(Data for processing)

/-- Line and time commands complete with their effect on ports, settings and the clock; that a command row names its mailbox is the model's choice, log 11. For each of these constructors of Instr exec answers a next state: lineStatus, lineConfig, timeStatus, timeConfig, levelRaise. (R277, R284, R285, R303, R304, R479) -/
def Obligations.LineAndTimeCommandsComplete : Prop :=
  (∀ (s : State) (path idx : Nat) (pl : List Byte), Serves s.node Cmd.lineStatus path idx pl →
    Passes [badLen pl 4, badIn (u8 pl 0) 0 2 0, badRes pl 1 3] →
    let x := ((s.node.begun path idx).port (u8 pl 0)); let n := (s.node.begun path idx).setPort (u8 pl 0) { x with fcs := 0, fecCorr := 0, fecUnc := 0, qdrop := 0 }; DoneOk (.lineStatus path idx) s n path idx (leBytes 1 x.st.code ++ leBytes 1 x.rate ++ leBytes 1 x.partner ++ leBytes 1 x.plevel ++ leBytes 2 x.paddr ++ leBytes 1 (b2n x.preempt + 2 * b2n x.lpi + 4 * b2n x.wrap + 8 * b2n (x.degraded != 0)) ++ leBytes 1 (min 2 x.bypasses) ++ leBytes 8 x.pserial ++ leBytes 2 x.length ++ leBytes 2 ((x.drops.filter (fun t => decide ((s.node.begun path idx).now ≤ t + portWindow))).length) ++ leBytes 4 x.fcs ++ leBytes 4 x.fecCorr ++ leBytes 4 x.fecUnc ++ leBytes 4 x.qdrop ++ leBytes 2 (s.node.begun path idx).addr ++ leBytes 1 (s.node.begun path idx).line.cfg.topology ++ leBytes 1 (b2n (s.node.begun path idx).isHead) ++ leBytes 4 (s.node.begun path idx).line.cycle ++ leBytes 8 x.upSince)) ∧
  (∀ (s : State) (path idx : Nat) (pl : List Byte), Serves s.node Cmd.lineConfig path idx pl →
    Passes [(decide (pl.length < 3), Rs.lengthBad, 0), badIn (u8 pl 0) 0 2 0] → u8 pl 0 = 0 →
    Passes [badLen pl 20, badIn (u8 pl 1) 0 2 1, badIn (u8 pl 2) 0 1 2, badRange (decide (3 < u8 pl 3) || !portCFits (u8 pl 3) (u8 pl 1) (u8 pl 2 == 1)) 3, badIn (u16 pl 4) 0 0xFEFF 4, badIn (u8 pl 6) 1 255 6, (decide (8 ≤ u8 pl 7), Rs.paramReserved, 7), badRange (bit (u8 pl 7) 0 && !(u8 pl 2 == 1)) 7, badRange (if (u8 pl 2 == 1) = true then decide (u32 pl 8 < 250 ∨ 10000 % u32 pl 8 ≠ 0) else u32 pl 8 != 0) 8, badRange (decide ((if (u8 pl 2 == 1) = true then u32 pl 8 else (s.node.begun path idx).line.cycle) < u32 pl 12 + 10)) 12, (decide (64 ≤ u32 pl 16), Rs.paramReserved, 16)] →
    (s.node.begun path idx).cfgRo = false →
    let c : LineCfg := { topology := u8 pl 1, head := (u8 pl 2 == 1), portC := u8 pl 3, address := u16 pl 4, radius := u8 pl 6, flags := BitVec.ofNat 8 (u8 pl 7), offset := u32 pl 12, maxRate := BitVec.ofNat 32 (u32 pl 16), cycle := u32 pl 8 }; let acting := (s.node.begun path idx).line.cfg.head && (u8 pl 2 == 1); let n := (s.node.begun path idx).updLine (fun l => { l with stored := some c, headYielded := false, newCycle := if (!acting) = true then l.newCycle else if (u32 pl 8 != l.cycle) = true then some (u32 pl 8, (s.node.begun path idx).tenMs (ms 100)) else none, mapDue := l.mapDue || acting }); DoneOk (.lineConfig path idx) s (n.storeCfg Cmd.lineConfig 0 pl) path idx []) ∧
  (∀ (s : State) (path idx : Nat) (pl : List Byte), Serves s.node Cmd.lineConfig path idx pl →
    Passes [(decide (pl.length < 3), Rs.lengthBad, 0), badIn (u8 pl 0) 0 2 0] → u8 pl 0 = 1 →
    Passes ([(decide (pl.length < 4), Rs.lengthBad, 0), badIn (u8 pl 2) 1 16 2, badLen pl (4 + 8 * u8 pl 2), badIn (u8 pl 1) 0 2 1, badRes pl 3 1] ++ (List.range (u8 pl 2)).map (fun i => badRes pl (9 + 8 * i) 3) ++ [(((List.range (u8 pl 2)).find? (fun i => (((List.range (u8 pl 2)).map (fun i => (u32 pl (4 + 8 * i), u8 pl (8 + 8 * i)))).getD i (0, 0)).2 < 0xC0)).isSome, Rs.paramRange, 8 + 8 * ((List.range (u8 pl 2)).find? (fun i => (((List.range (u8 pl 2)).map (fun i => (u32 pl (4 + 8 * i), u8 pl (8 + 8 * i)))).getD i (0, 0)).2 < 0xC0)).getD 0), badRange ((((List.range (u8 pl 2)).map (fun i => (u32 pl (4 + 8 * i), u8 pl (8 + 8 * i)))).map Prod.fst).sum != us (s.node.begun path idx).line.cycle) 2]) →
    (s.node.begun path idx).cfgRo = false →
    DoneOk (.lineConfig path idx) s (((s.node.begun path idx).updPort (u8 pl 1) (fun x => { x with newGates := some (((List.range (u8 pl 2)).map (fun i => (u32 pl (4 + 8 * i), u8 pl (8 + 8 * i)))), (s.node.begun path idx).tenMs (ms 100)) })).storeCfg Cmd.lineConfig (1 + u8 pl 1) pl) path idx []) ∧
  (∀ (s : State) (path idx : Nat) (pl : List Byte), Serves s.node Cmd.lineConfig path idx pl →
    Passes [(decide (pl.length < 3), Rs.lengthBad, 0), badIn (u8 pl 0) 0 2 0] → u8 pl 0 = 2 →
    Passes [badLen pl 3, badIn (u8 pl 1) 0 2 1, badIn (u8 pl 2) 0 2 2, (u8 pl 1 == 2 && (s.node.begun path idx).isHead && (s.node.begun path idx).line.cfg.portC == 3 && (s.node.begun path idx).plantSession, Rs.busy, 0)] →
    u8 pl 2 = 0 →
    DoneOk (.lineConfig path idx) s ((((((s.node.begun path idx).portDown (u8 pl 1) 0 none).updPort (u8 pl 1) (fun x => x.unlinked .disabled)).withdraw (u8 pl 1)).dropQueues (u8 pl 1)).report) path idx []) ∧
  (∀ (s : State) (path idx : Nat) (pl : List Byte), Serves s.node Cmd.lineConfig path idx pl →
    Passes [(decide (pl.length < 3), Rs.lengthBad, 0), badIn (u8 pl 0) 0 2 0] → u8 pl 0 = 2 →
    Passes [badLen pl 3, badIn (u8 pl 1) 0 2 1, badIn (u8 pl 2) 0 2 2, (u8 pl 1 == 2 && (s.node.begun path idx).isHead && (s.node.begun path idx).line.cfg.portC == 3 && (s.node.begun path idx).plantSession, Rs.busy, 0)] →
    u8 pl 2 = 1 →
    DoneOk (.lineConfig path idx) s (if (((s.node.begun path idx).port (u8 pl 1)).st = .disabled ∨ ((s.node.begun path idx).port (u8 pl 1)).st = .retired) ∧
    (!(u8 pl 1 == 2 && (s.node.begun path idx).line.cfg.portC == 0)) = true then (((s.node.begun path idx).setPort (u8 pl 1) { ((s.node.begun path idx).port (u8 pl 1)) with st := if (decide (u8 pl 1 < 2) && (s.node.begun path idx).power.bypassClosed) = true then .bypassed else .down, drops := [], failFrom := none, degraded := 0 }).report).raise 9 else (s.node.begun path idx)) path idx []) ∧
  (∀ (s : State) (path idx : Nat) (pl : List Byte), Serves s.node Cmd.lineConfig path idx pl →
    Passes [(decide (pl.length < 3), Rs.lengthBad, 0), badIn (u8 pl 0) 0 2 0] → u8 pl 0 = 2 →
    Passes [badLen pl 3, badIn (u8 pl 1) 0 2 1, badIn (u8 pl 2) 0 2 2, (u8 pl 1 == 2 && (s.node.begun path idx).isHead && (s.node.begun path idx).line.cfg.portC == 3 && (s.node.begun path idx).plantSession, Rs.busy, 0)] →
    u8 pl 2 = 2 → DoneOk (.lineConfig path idx) s ((s.node.begun path idx).portDown (u8 pl 1) 0 none) path idx []) ∧
  (∀ (s : State) (path idx : Nat) (pl : List Byte), Serves s.node Cmd.timeStatus path idx pl → Passes [badLen pl 0] →
    let t := (s.node.begun path idx).time; let n := (s.node.begun path idx).updTime (fun x => { x with stepped := false }); DoneOk (.timeStatus path idx) s n path idx (leBytes 1 t.servo.code ++ leBytes 1 t.cfg.source ++ leBytes 1 t.slave ++ leBytes 1 (b2n (t.servo == .locked || t.servo == .holdover) + 2 * b2n (s.node.begun path idx).isHead + 4 * b2n t.sourceLost + 8 * b2n t.stepped) ++ t.bytes ++ leBytes 4 (ofSigned 32 (clampI minS32 maxS32 t.theta)) ++ leBytes 4 (ofSigned 32 (clampI minS32 maxS32 t.ratePpt)) ++ leBytes 2 n.announced.2.1 ++ leBytes 2 (ofSigned 16 n.announced.2.2) ++ leBytes 4 (if t.slave < 3 then ((s.node.begun path idx).port t.slave).linkDelay else 0) ++ leBytes 2 (if t.servo = .holdover then (t.holdFrom + sec t.cfg.holdover - (s.node.begun path idx).now) / 1000000000 else 0) ++ leBytes 2 0 ++ leBytes 8 t.lastSync ++ leBytes 8 n.announced.1)) ∧
  (∀ (s : State) (path idx : Nat) (pl : List Byte), Serves s.node Cmd.timeConfig path idx pl →
    Passes [badLen pl 32, badIn (u8 pl 0) 0 (if (s.node.begun path idx).isHead = true then 2 else 0) 0, badRange (u8 pl 0 == 1 && (s.node.begun path idx).line.cfg.portC != 3) 0, badRange (decide (toSigned 8 (u8 pl 1) < -7 ∨ 0 < toSigned 8 (u8 pl 1))) 1, badRes pl 2 2, badRange (!(b32.lt 0 (u32 pl 4) && b32.le (u32 pl 4) 0x3F800000)) 4, badRange (!(b32.le 0 (u32 pl 8) && b32.lt (u32 pl 8) (u32 pl 4))) 8, badIn (u16 pl 12) 1 3600 12, badIn (u16 pl 14) 1 1000 14, badRange (field (u32 pl 16) 30 29 != 0 || (!bit (u32 pl 16) 31 && decide (0x7FF < u32 pl 16))) 16, badIn (u16 pl 20) 0 1000 20, badRange (!(s.node.begun path idx).isHead && u16 pl 22 != 0) 22, badRange (!((s.node.begun path idx).isHead && u8 pl 0 == 2) && u64 pl 24 != 0) 24] →
    (s.node.begun path idx).cfgRo = false →
    let n := ((s.node.begun path idx).updTime (fun x => { x with newCfg := some (TimeCfg.ofBytes pl) })).storeCfg Cmd.timeConfig 0 pl; DoneOk (.timeConfig path idx) s (if u64 pl 24 = 0 then n else n.stepTime (((u64 pl 24 : Int) - (n.now : Int)) * 16)) path idx []) ∧
  (∀ (s : State) (path idx : Nat) (pl : List Byte), Serves s.node Cmd.levelRaise path idx pl →
    Passes [badLen pl 4, badRes pl 1 3, (!(s.node.begun path idx).isHead, Rs.busy, 0), badRange (u8 pl 0 != (s.node.begun path idx).line.level + 1) 0, (decide (ownLevel < u8 pl 0) || (s.node.begun path idx).line.map.any (fun (e : Nat × MapNode) => decide (e.2.level < u8 pl 0)), Rs.levelNotUniform, 0)] →
    let t := (s.node.begun path idx).tenMs (ms 500); let n := (s.node.begun path idx).updLine (fun x => { x with raise := some (u8 pl 0, t), mapDue := true }); DoneOk (.levelRaise path idx) s (n.send 0x51 0 0xFFFF ([0, BitVec.ofNat 8 (u8 pl 0), 0, 0] ++ leBytes 8 t)) path idx (leBytes 8 t))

(End Data for processing)

What to work on
If a line of the listing contains the word "report", count it; then give the total and nothing else.

Problem solution
2